カラムの促しに、プライド達を待たせていたかもしれないとディオスとクロイも慌てて振り返り戻った。



……




「んで、あっちが武器庫。絶対入るなよ~、最近は結構新型の武器とかもアネモネ王国のお陰で揃っててさ」

「アラン隊長、中身まで話すと興味持っちゃいますよ……」

「いやいや大丈夫だって!流石にそれくらい我慢できるだろ!」


なっ⁈と楽し気に双子へ笑いかけるアランに今はエリック以外誰も咎めない。

三番隊四番隊の馬上演習見学を終えてから、案内役を交代したプライド達はすこぶる順調に演習場内の見学を進めていた。

さっきまでは説明のある各所以外では興味が別方向にも向いて囁き合う双子が、今はその暇もなくぐるぐると首を回してはすぐに「あれは」と声を張っている。

騎士団演習場見学という重々しさが完全になくなり緊張感もなくなったが、騎士団長に迷惑がかかっていない分良いとステイルもティアラも口には出さず安堵した。

プライドも一人胸を撫でおろしながら、大学のキャンパスツアーをこっそり思い出す。さっきまでは重要機関の説明案内だったのに、アランとエリックが説明を担うようになってから一気に彼ら向きのツアーになっていた。

しかも初めてのツアーであるファーナム兄弟だけでなく、今はセドリックまで楽しそうに耳を傾けている。既に騎士団演習場での案内も見学も重ね完璧に記憶しているにも関わらず、アランとエリックの話はまた別の興味深さに胸を弾ませられた。

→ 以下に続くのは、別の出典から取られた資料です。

theorem execAuxSupplyReturn_keeps {r : State} {a0 : Bool} {a1 : State} (h1 : r.Keeps a1) : r.KeepsNext (execAuxSupplyReturn a0 a1) := by
  unfold execAuxSupplyReturn
  try dsimp only
  repeat' first
    | with_reducible assumption
    | with_reducible exact State.Keeps.refl _
    | with_reducible apply State.KeepsNext.next
    | with_reducible apply State.KeepsSome.none
    | with_reducible apply State.KeepsSome.some
    | with_reducible apply State.KeepsPair.none
    | with_reducible apply State.KeepsPair.some
    | with_reducible apply State.KeepsOk.error
    | with_reducible apply State.KeepsOk.ok
    | with_reducible apply State.Keeps.foldl
    | with_reducible apply State.Keeps.foldl_fst
    | (with_reducible refine State.Keeps.some (by assumption) ?_)
    | (with_reducible refine State.Keeps.pair (by assumption) ?_)
    | (with_reducible refine State.Keeps.ok (by assumption) ?_)
    | (with_reducible refine State.Keeps.fst (by assumption) ?_)
    | (with_reducible refine State.Keeps.snd (by assumption) ?_)
    | intro _
    | simp only [↓State.keeps_mk]

theorem State.capTick_keeps {r : State} {a0 : State} (h0 : r.Keeps a0) : r.Keeps (State.capTick a0) := by
  unfold State.capTick
  try dsimp only
  repeat' first
    | with_reducible assumption
    | with_reducible exact State.Keeps.refl _
    | with_reducible apply State.setCap_keeps
    | with_reducible apply State.raise_keeps
    | with_reducible apply State.setFlag_keeps
    | with_reducible apply State.KeepsNext.next
    | with_reducible apply State.KeepsSome.none
    | with_reducible apply State.KeepsSome.some
    | with_reducible apply State.KeepsPair.none
    | with_reducible apply State.KeepsPair.some
    | with_reducible apply State.KeepsOk.error
    | with_reducible apply State.KeepsOk.ok
    | with_reducible apply State.Keeps.foldl
    | with_reducible apply State.Keeps.foldl_fst
    | (with_reducible refine State.Keeps.some (by assumption) ?_)
    | (with_reducible refine State.Keeps.pair (by assumption) ?_)
    | (with_reducible refine State.Keeps.ok (by assumption) ?_)
    | (with_reducible refine State.Keeps.fst (by assumption) ?_)
    | (with_reducible refine State.Keeps.snd (by assumption) ?_)
    | intro _
    | simp only [↓State.keeps_mk]
    | simp only [↓State.keeps_mk_fuses]
    | split

theorem State.moveLoad_keeps {r : State} {a0 : State} {a1 : Supply} {a2 : ℕ} {a3 : ℕ} {a4 : Bool} (h0 : r.Keeps a0) : r.Keeps (State.moveLoad a0 a1 a2 a3 a4) := by
  unfold State.moveLoad
  try dsimp only
  repeat' first
    | with_reducible assumption
    | with_reducible exact State.Keeps.refl _
    | with_reducible apply State.supplyRecord_keeps
    | with_reducible apply State.supplyFault_keeps
    | with_reducible apply State.degradedOnB_keeps
    | with_reducible apply State.KeepsNext.next
    | with_reducible apply State.KeepsSome.none
    | with_reducible apply State.KeepsSome.some
    | with_reducible apply State.KeepsPair.none
    | with_reducible apply State.KeepsPair.some
    | with_reducible apply State.KeepsOk.error
    | with_reducible apply State.KeepsOk.ok
    | with_reducible apply State.Keeps.foldl
    | with_reducible apply State.Keeps.foldl_fst
    | (with_reducible refine State.Keeps.some (by assumption) ?_)
    | (with_reducible refine State.Keeps.pair (by assumption) ?_)
    | (with_reducible refine State.Keeps.ok (by assumption) ?_)
    | (with_reducible refine State.Keeps.fst (by assumption) ?_)
    | (with_reducible refine State.Keeps.snd (by assumption) ?_)
    | intro _
    | simp only [↓State.keeps_mk]
    | simp only [↓State.keeps_mk_fuses]
    | split

theorem execSupplyNotGood_keeps {r : State} {a0 : Bool} {a1 : ℕ} {a2 : State} (h2 : r.Keeps a2) : r.KeepsNext (execSupplyNotGood a0 a1 a2) := by
  unfold execSupplyNotGood
  try dsimp only
  repeat' first
    | with_reducible assumption
    | with_reducible exact State.Keeps.refl _
    | with_reducible apply State.moveLoad_keeps
    | with_reducible apply State.supplyLost_keeps
    | with_reducible apply State.supplyFault_keeps
    | with_reducible apply State.supplyRecord_keeps
    | with_reducible apply State.KeepsNext.next
    | with_reducible apply State.KeepsSome.none
    | with_reducible apply State.KeepsSome.some
    | with_reducible apply State.KeepsPair.none
    | with_reducible apply State.KeepsPair.some
    | with_reducible apply State.KeepsOk.error
    | with_reducible apply State.KeepsOk.ok
    | with_reducible apply State.Keeps.foldl
    | with_reducible apply State.Keeps.foldl_fst
    | (with_reducible refine State.Keeps.some (by assumption) ?_)
    | (with_reducible refine State.Keeps.pair (by assumption) ?_)
    | (with_reducible refine State.Keeps.ok (by assumption) ?_)
    | (with_reducible refine State.Keeps.fst (by assumption) ?_)
    | (with_reducible refine State.Keeps.snd (by assumption) ?_)
    | intro _
    | simp only [↓State.keeps_mk]
    | simp only [↓State.keeps_mk_fuses]
    | split

theorem State.moveTherm_keeps {r : State} {a0 : State} {a1 : ℕ} {a2 : ℕ} {a3 : Bool} (h0 : r.Keeps a0) : r.Keeps (State.moveTherm a0 a1 a2 a3) := by
  unfold State.moveTherm
  try dsimp only
  repeat' first
    | with_reducible assumption
    | with_reducible exact State.Keeps.refl _
    | with_reducible apply State.KeepsNext.next
    | with_reducible apply State.KeepsSome.none
    | with_reducible apply State.KeepsSome.some
    | with_reducible apply State.KeepsPair.none
    | with_reducible apply State.KeepsPair.some
    | with_reducible apply State.KeepsOk.error
    | with_reducible apply State.KeepsOk.ok
    | with_reducible apply State.Keeps.foldl
    | with_reducible apply State.Keeps.foldl_fst
    | (with_reducible refine State.Keeps.some (by assumption) ?_)
    | (with_reducible refine State.Keeps.pair (by assumption) ?_)
    | (with_reducible refine State.Keeps.ok (by assumption) ?_)
    | (with_reducible refine State.Keeps.fst (by assumption) ?_)
    | (with_reducible refine State.Keeps.snd (by assumption) ?_)
    | intro _
    | simp only [↓State.keeps_mk]

theorem State.thermTick_keeps {r : State} {a0 : State} {a1 : ℕ} (h0 : r.Keeps a0) : r.Keeps (State.thermTick a0 a1) := by
  unfold State.thermTick
  try dsimp only
  repeat' first
    | with_reducible assumption
    | with_reducible exact State.Keeps.refl _
    | with_reducible apply State.raise_keeps
    | with_reducible apply State.moveTherm_keeps
    | with_reducible apply State.KeepsNext.next
    | with_reducible apply State.KeepsSome.none
    | with_reducible apply State.KeepsSome.some
    | with_reducible apply State.KeepsPair.none
    | with_reducible apply State.KeepsPair.some
    | with_reducible apply State.KeepsOk.error
    | with_reducible apply State.KeepsOk.ok
    | with_reducible apply State.Keeps.foldl
    | with_reducible apply State.Keeps.foldl_fst
    | (with_reducible refine State.Keeps.some (by assumption) ?_)
    | (with_reducible refine State.Keeps.pair (by assumption) ?_)
    | (with_reducible refine State.Keeps.ok (by assumption) ?_)
    | (with_reducible refine State.Keeps.fst (by assumption) ?_)
    | (with_reducible refine State.Keeps.snd (by assumption) ?_)
    | intro _
    | simp only [↓State.keeps_mk]
    | simp only [↓State.keeps_mk_fuses]
    | split

theorem execCapControlTick_keeps {r : State} {a0 : State} (h0 : r.Keeps a0) : r.KeepsNext (execCapControlTick a0) := by
  unfold execCapControlTick
  try dsimp only
  repeat' first
    | with_reducible assumption
    | with_reducible exact State.Keeps.refl _
    | with_reducible apply State.thermTick_keeps
    | with_reducible apply State.capTick_keeps
    | with_reducible apply State.KeepsNext.next
    | with_reducible apply State.KeepsSome.none
    | with_reducible apply State.KeepsSome.some
    | with_reducible apply State.KeepsPair.none
    | with_reducible apply State.KeepsPair.some
    | with_reducible apply State.KeepsOk.error
    | with_reducible apply State.KeepsOk.ok
    | with_reducible apply State.Keeps.foldl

「あ!さっきの騎士団の食堂ってどんなものが出るんですか⁈やっぱり強くなる秘密とかっ」

「いや普通の食事だ。栄養面がしっかり考えられているだけで……あ。でも量は多いですよね?」

「多い多い。それに美味いしな。でもプラデストの方が色々選べるし日替わりとかあるのは良いかもなぁ。取り敢えず騎士団の食堂だとお前らじゃ絶対一人で一皿食いきれねぇぞ」

そんなに?!とまたディオスだけでなく双子揃ってアランの言葉に大きく食いつく。

説明を終えた後も気軽に質問を上げては話題が広がり続ける集団を、ロデリックも先導だけしながらも荷が降りたのを自覚する。

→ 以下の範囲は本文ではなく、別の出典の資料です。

theorem State.setPolicer_keeps {r : State} {a0 : State} {a1 : ℕ} {a2 : Policer} (h0 : r.Keeps a0) : r.Keeps (State.setPolicer a0 a1 a2) := by
  unfold State.setPolicer
  try dsimp only
  repeat' first
    | with_reducible assumption
    | with_reducible exact State.Keeps.refl _
    | with_reducible apply State.KeepsNext.next
    | with_reducible apply State.KeepsSome.none
    | with_reducible apply State.KeepsSome.some
    | with_reducible apply State.KeepsPair.none
    | with_reducible apply State.KeepsPair.some
    | with_reducible apply State.KeepsOk.error
    | with_reducible apply State.KeepsOk.ok
    | with_reducible apply State.Keeps.foldl
    | with_reducible apply State.Keeps.foldl_fst
    | (with_reducible refine State.Keeps.some (by assumption) ?_)
    | (with_reducible refine State.Keeps.pair (by assumption) ?_)
    | (with_reducible refine State.Keeps.ok (by assumption) ?_)
    | (with_reducible refine State.Keeps.fst (by assumption) ?_)
    | (with_reducible refine State.Keeps.snd (by assumption) ?_)
    | intro _
    | simp only [↓State.keeps_mk]

theorem execPolicerWrite_keeps {r : State} {a0 : Fin 3} {a1 : U32} {a2 : State} (h2 : r.Keeps a2) : r.KeepsNext (execPolicerWrite a0 a1 a2) := by
  unfold execPolicerWrite
  try dsimp only
  repeat' first
    | with_reducible assumption
    | with_reducible exact State.Keeps.refl _
    | with_reducible apply State.setPolicer_keeps
    | with_reducible apply State.setFlag_keeps
    | with_reducible apply State.KeepsNext.next
    | with_reducible apply State.KeepsSome.none
    | with_reducible apply State.KeepsSome.some
    | with_reducible apply State.KeepsPair.none
    | with_reducible apply State.KeepsPair.some
    | with_reducible apply State.KeepsOk.error
    | with_reducible apply State.KeepsOk.ok
    | with_reducible apply State.Keeps.foldl
    | with_reducible apply State.Keeps.foldl_fst
    | (with_reducible refine State.Keeps.some (by assumption) ?_)
    | (with_reducible refine State.Keeps.pair (by assumption) ?_)
    | (with_reducible refine State.Keeps.ok (by assumption) ?_)
    | (with_reducible refine State.Keeps.fst (by assumption) ?_)
    | (with_reducible refine State.Keeps.snd (by assumption) ?_)
    | intro _
    | simp only [↓State.keeps_mk]
    | simp only [↓State.keeps_mk_fuses]
    | split

theorem execChamClearCounts_keeps {r : State} {a0 : State} (h0 : r.Keeps a0) : r.KeepsNext (execChamClearCounts a0) := by
  unfold execChamClearCounts
  try dsimp only
  repeat' first
    | with_reducible assumption
    | with_reducible exact State.Keeps.refl _
    | with_reducible apply State.wr_keeps
    | with_reducible apply State.KeepsNext.next

theorem execChamHold_keeps {r : State} {a0 : Bool} {a1 : State} (h1 : r.Keeps a1) : r.KeepsNext (execChamHold a0 a1) := by
  unfold execChamHold
  try dsimp only
  repeat' first
    | with_reducible assumption
    | with_reducible exact State.Keeps.refl _
    | with_reducible apply State.setFlag_keeps
    | with_reducible apply State.KeepsNext.next

theorem execChamCompactCmd_keeps {r : State} {a0 : U32} {a1 : State} (h1 : r.Keeps a1) : r.KeepsNext (execChamCompactCmd a0 a1) := by
  unfold execChamCompactCmd
  try dsimp only
  repeat' first
    | with_reducible assumption
    | with_reducible exact State.Keeps.refl _
    | with_reducible apply State.orderCompaction_keeps
    | with_reducible apply State.KeepsNext.next
    | with_reducible apply State.KeepsSome.none
    | with_reducible apply State.KeepsSome.some
    | with_reducible apply State.KeepsPair.none
    | with_reducible apply State.KeepsPair.some
    | with_reducible apply State.KeepsOk.error
    | with_reducible apply State.KeepsOk.ok
    | with_reducible apply State.Keeps.foldl
    | with_reducible apply State.Keeps.foldl_fst
    | (with_reducible refine State.Keeps.some (by assumption) ?_)
    | (with_reducible refine State.Keeps.pair (by assumption) ?_)
    | (with_reducible refine State.Keeps.ok (by assumption) ?_)
    | (with_reducible refine State.Keeps.fst (by assumption) ?_)
    | (with_reducible refine State.Keeps.snd (by assumption) ?_)
    | intro _
    | simp only [↓State.keeps_mk]
    | simp only [↓State.keeps_mk_fuses]
    | split

theorem execChamSnapPointHiWrite_keeps {r : State} {a0 : PortWrite} {a1 : State} (h1 : r.Keeps a1) : r.KeepsNext (execChamSnapPointHiWrite a0 a1) := by
  unfold execChamSnapPointHiWrite
  try dsimp only
  repeat' first
    | with_reducible assumption
    | with_reducible exact State.Keeps.refl _
    | with_reducible apply State.setFlag_keeps
    | with_reducible apply State.wr_keeps
    | with_reducible apply State.retire_keeps
    | with_reducible apply State.KeepsNext.next
    | with_reducible apply State.KeepsSome.none
    | with_reducible apply State.KeepsSome.some
    | with_reducible apply State.KeepsPair.none
    | with_reducible apply State.KeepsPair.some
    | with_reducible apply State.KeepsOk.error
    | with_reducible apply State.KeepsOk.ok
    | with_reducible apply State.KeepsSome.map_state
    | with_reducible apply State.KeepsSome.map_pair
    | with_reducible apply State.KeepsSome.map
    | with_reducible apply State.KeepsPair.map_state
    | with_reducible apply State.KeepsPair.map_pair
    | with_reducible apply State.KeepsPair.map
    | with_reducible apply State.Keeps.foldl
    | with_reducible apply State.Keeps.foldl_fst
    | (with_reducible refine State.Keeps.some (by assumption) ?_)
    | (with_reducible refine State.Keeps.pair (by assumption) ?_)
    | (with_reducible refine State.Keeps.ok (by assumption) ?_)
    | (with_reducible refine State.Keeps.fst (by assumption) ?_)
    | (with_reducible refine State.Keeps.snd (by assumption) ?_)
    | with_reducible apply State.Keeps.ite
    | with_reducible apply State.KeepsSome.ite
    | with_reducible apply State.KeepsSome.or
    | intro _
    | simp only [↓State.keeps_mk]

theorem execBar4BaseHiWrite_keeps {r : State} {a0 : U32} {a1 : State} (h1 : r.Keeps a1) : r.KeepsNext (execBar4BaseHiWrite a0 a1) := by
  unfold execBar4BaseHiWrite
  try dsimp only
  repeat' first
    | with_reducible assumption
    | with_reducible exact State.Keeps.refl _
    | with_reducible apply State.setFlag_keeps
    | with_reducible apply State.wr_keeps
    | with_reducible apply State.KeepsNext.next
    | with_reducible apply State.KeepsSome.none
    | with_reducible apply State.KeepsSome.some
    | with_reducible apply State.KeepsPair.none
    | with_reducible apply State.KeepsPair.some
    | with_reducible apply State.KeepsOk.error
    | with_reducible apply State.KeepsOk.ok
    | with_reducible apply State.Keeps.foldl
    | with_reducible apply State.Keeps.foldl_fst
    | (with_reducible refine State.Keeps.some (by assumption) ?_)
    | (with_reducible refine State.Keeps.pair (by assumption) ?_)
    | (with_reducible refine State.Keeps.ok (by assumption) ?_)
    | (with_reducible refine State.Keeps.fst (by assumption) ?_)
    | (with_reducible refine State.Keeps.snd (by assumption) ?_)
    | intro _
    | simp only [↓State.keeps_mk]
    | simp only [↓State.keeps_mk_fuses]
    | split

theorem State.resetWindow_keeps {r : State} {a0 : State} {a1 : ℕ} (h0 : r.Keeps a0) : r.Keeps (State.resetWindow a0 a1) := by
  unfold State.resetWindow
  try dsimp only
  repeat' first
    | with_reducible assumption
    | with_reducible exact State.Keeps.refl _
    | with_reducible apply State.setWin_keeps
    | with_reducible apply State.drainWaiting_keeps

theorem State.ringHead_keeps {r : State} {a0 : State} {a1 : ℕ} {a2 : U32} (h0 : r.Keeps a0) : r.Keeps (State.ringHead a0 a1 a2) := by
  unfold State.ringHead
  try dsimp only
  repeat' first
    | with_reducible assumption
    | with_reducible exact State.Keeps.refl _
    | with_reducible apply State.setWin_keeps
    | with_reducible apply State.drainWaiting_keeps

theorem execMsiDelayExpiry_keeps {r : State} {a0 : WinRef} {a1 : State} (h1 : r.Keeps a1) : r.KeepsNext (execMsiDelayExpiry a0 a1) := by
  unfold execMsiDelayExpiry
  try dsimp only
  repeat' first
    | with_reducible assumption
    | with_reducible exact State.Keeps.refl _
    | with_reducible apply State.raiseMsi_keeps
    | with_reducible apply State.setWin_keeps
    | with_reducible apply State.KeepsNext.next
    | with_reducible apply State.KeepsSome.none
    | with_reducible apply State.KeepsSome.some
    | with_reducible apply State.KeepsPair.none
    | with_reducible apply State.KeepsPair.some
    | with_reducible apply State.KeepsOk.error
    | with_reducible apply State.KeepsOk.ok
    | with_reducible apply State.Keeps.foldl
    | with_reducible apply State.Keeps.foldl_fst
    | (with_reducible refine State.Keeps.some (by assumption) ?_)
    | (with_reducible refine State.Keeps.pair (by assumption) ?_)
    | (with_reducible refine State.Keeps.ok (by assumption) ?_)
    | (with_reducible refine State.Keeps.fst (by assumption) ?_)
    | (with_reducible refine State.Keeps.snd (by assumption) ?_)
    | intro _
    | simp only [↓State.keeps_mk]
    | simp only [↓State.keeps_mk_fuses]
    | split

theorem execCbsSettingApply_keeps {r : State} {a0 : Fin 16} {a1 : Fin 8} {a2 : State} (h2 : r.Keeps a2) : r.KeepsNext (execCbsSettingApply a0 a1 a2) := by
  unfold execCbsSettingApply
  try dsimp only
  repeat' first
    | with_reducible assumption
    | with_reducible exact State.Keeps.refl _
    | with_reducible apply State.setShaper_keeps
    | with_reducible apply State.KeepsNext.next
    | with_reducible apply State.KeepsSome.none
    | with_reducible apply State.KeepsSome.some
    | with_reducible apply State.KeepsPair.none
    | with_reducible apply State.KeepsPair.some
    | with_reducible apply State.KeepsOk.error
    | with_reducible apply State.KeepsOk.ok
    | with_reducible apply State.Keeps.foldl
    | with_reducible apply State.Keeps.foldl_fst
    | (with_reducible refine State.Keeps.some (by assumption) ?_)
    | (with_reducible refine State.Keeps.pair (by assumption) ?_)
    | (with_reducible refine State.Keeps.ok (by assumption) ?_)
    | (with_reducible refine State.Keeps.fst (by assumption) ?_)
    | (with_reducible refine State.Keeps.snd (by assumption) ?_)
    | intro _
    | simp only [↓State.keeps_mk]
    | simp only [↓State.keeps_mk_fuses]
    | split

theorem execWindowReset_keeps {r : State} {a0 : WinRef} {a1 : State} (h1 : r.Keeps a1) : r.KeepsNext (execWindowReset a0 a1) := by
  unfold execWindowReset
  try dsimp only
  repeat' first
    | with_reducible assumption
    | with_reducible exact State.Keeps.refl _
    | with_reducible apply State.resetWindow_keeps
    | with_reducible apply State.KeepsNext.next

theorem execRingHeadWrite_keeps {r : State} {a0 : WinRef} {a1 : U32} {a2 : State} (h2 : r.Keeps a2) : r.KeepsNext (execRingHeadWrite a0 a1 a2) := by
  unfold execRingHeadWrite
  try dsimp only
  repeat' first
    | with_reducible assumption
    | with_reducible exact State.Keeps.refl _
    | with_reducible apply State.ringHead_keeps
    | with_reducible apply State.KeepsNext.next

end Sys2Proof.Machine
end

最初に自分の話題になったのは事故みたいなものだが、それだけ暇を彼らに与えてしまったのは間違いなく自分の責任だと考える。今まで自分が騎士団に入団してから、騎士団長自ら貴族でも王族でもない庶民の子ども相手に案内役を担うことなどなかったからこその穴だった。

今は自分の話題どころか脱線する暇もないほどに、ファーナム兄弟は演習場内の全てに興味を示している。


「気にするな、ロデリック。少なくとも一度は子ども相手にも飽きさせず案内できたことがあるじゃないか」

「……あれは騎士団長としてではなかったからな……」

また自分の頭を覗いて気遣ってくるクラークに肩を叩かれながら、ロデリックは遠い昔のことを思い出し長く深い息を吐き出した。

やはりクラークに任せるべきだったか、とも思うがあくまで王族訪問という点から騎士団長である自分が出るべきだという判断は間違っていない。

今更ながら、プライドの極秘視察にも万が一講師役が自分になっていたらわりと苦労したかもしれないと密かに思う。


若干落ち込んでいるようにも疲労しているようにも見えるロデリックに、クラークも喉で笑いながら叩いて労った。

昔からロデリックがそういったことが不得意であることはよく知っている。


騎士団長としての任は完璧にやり通している彼が、まさか子ども相手に苦戦させられるなどそれ自体が珍事だった。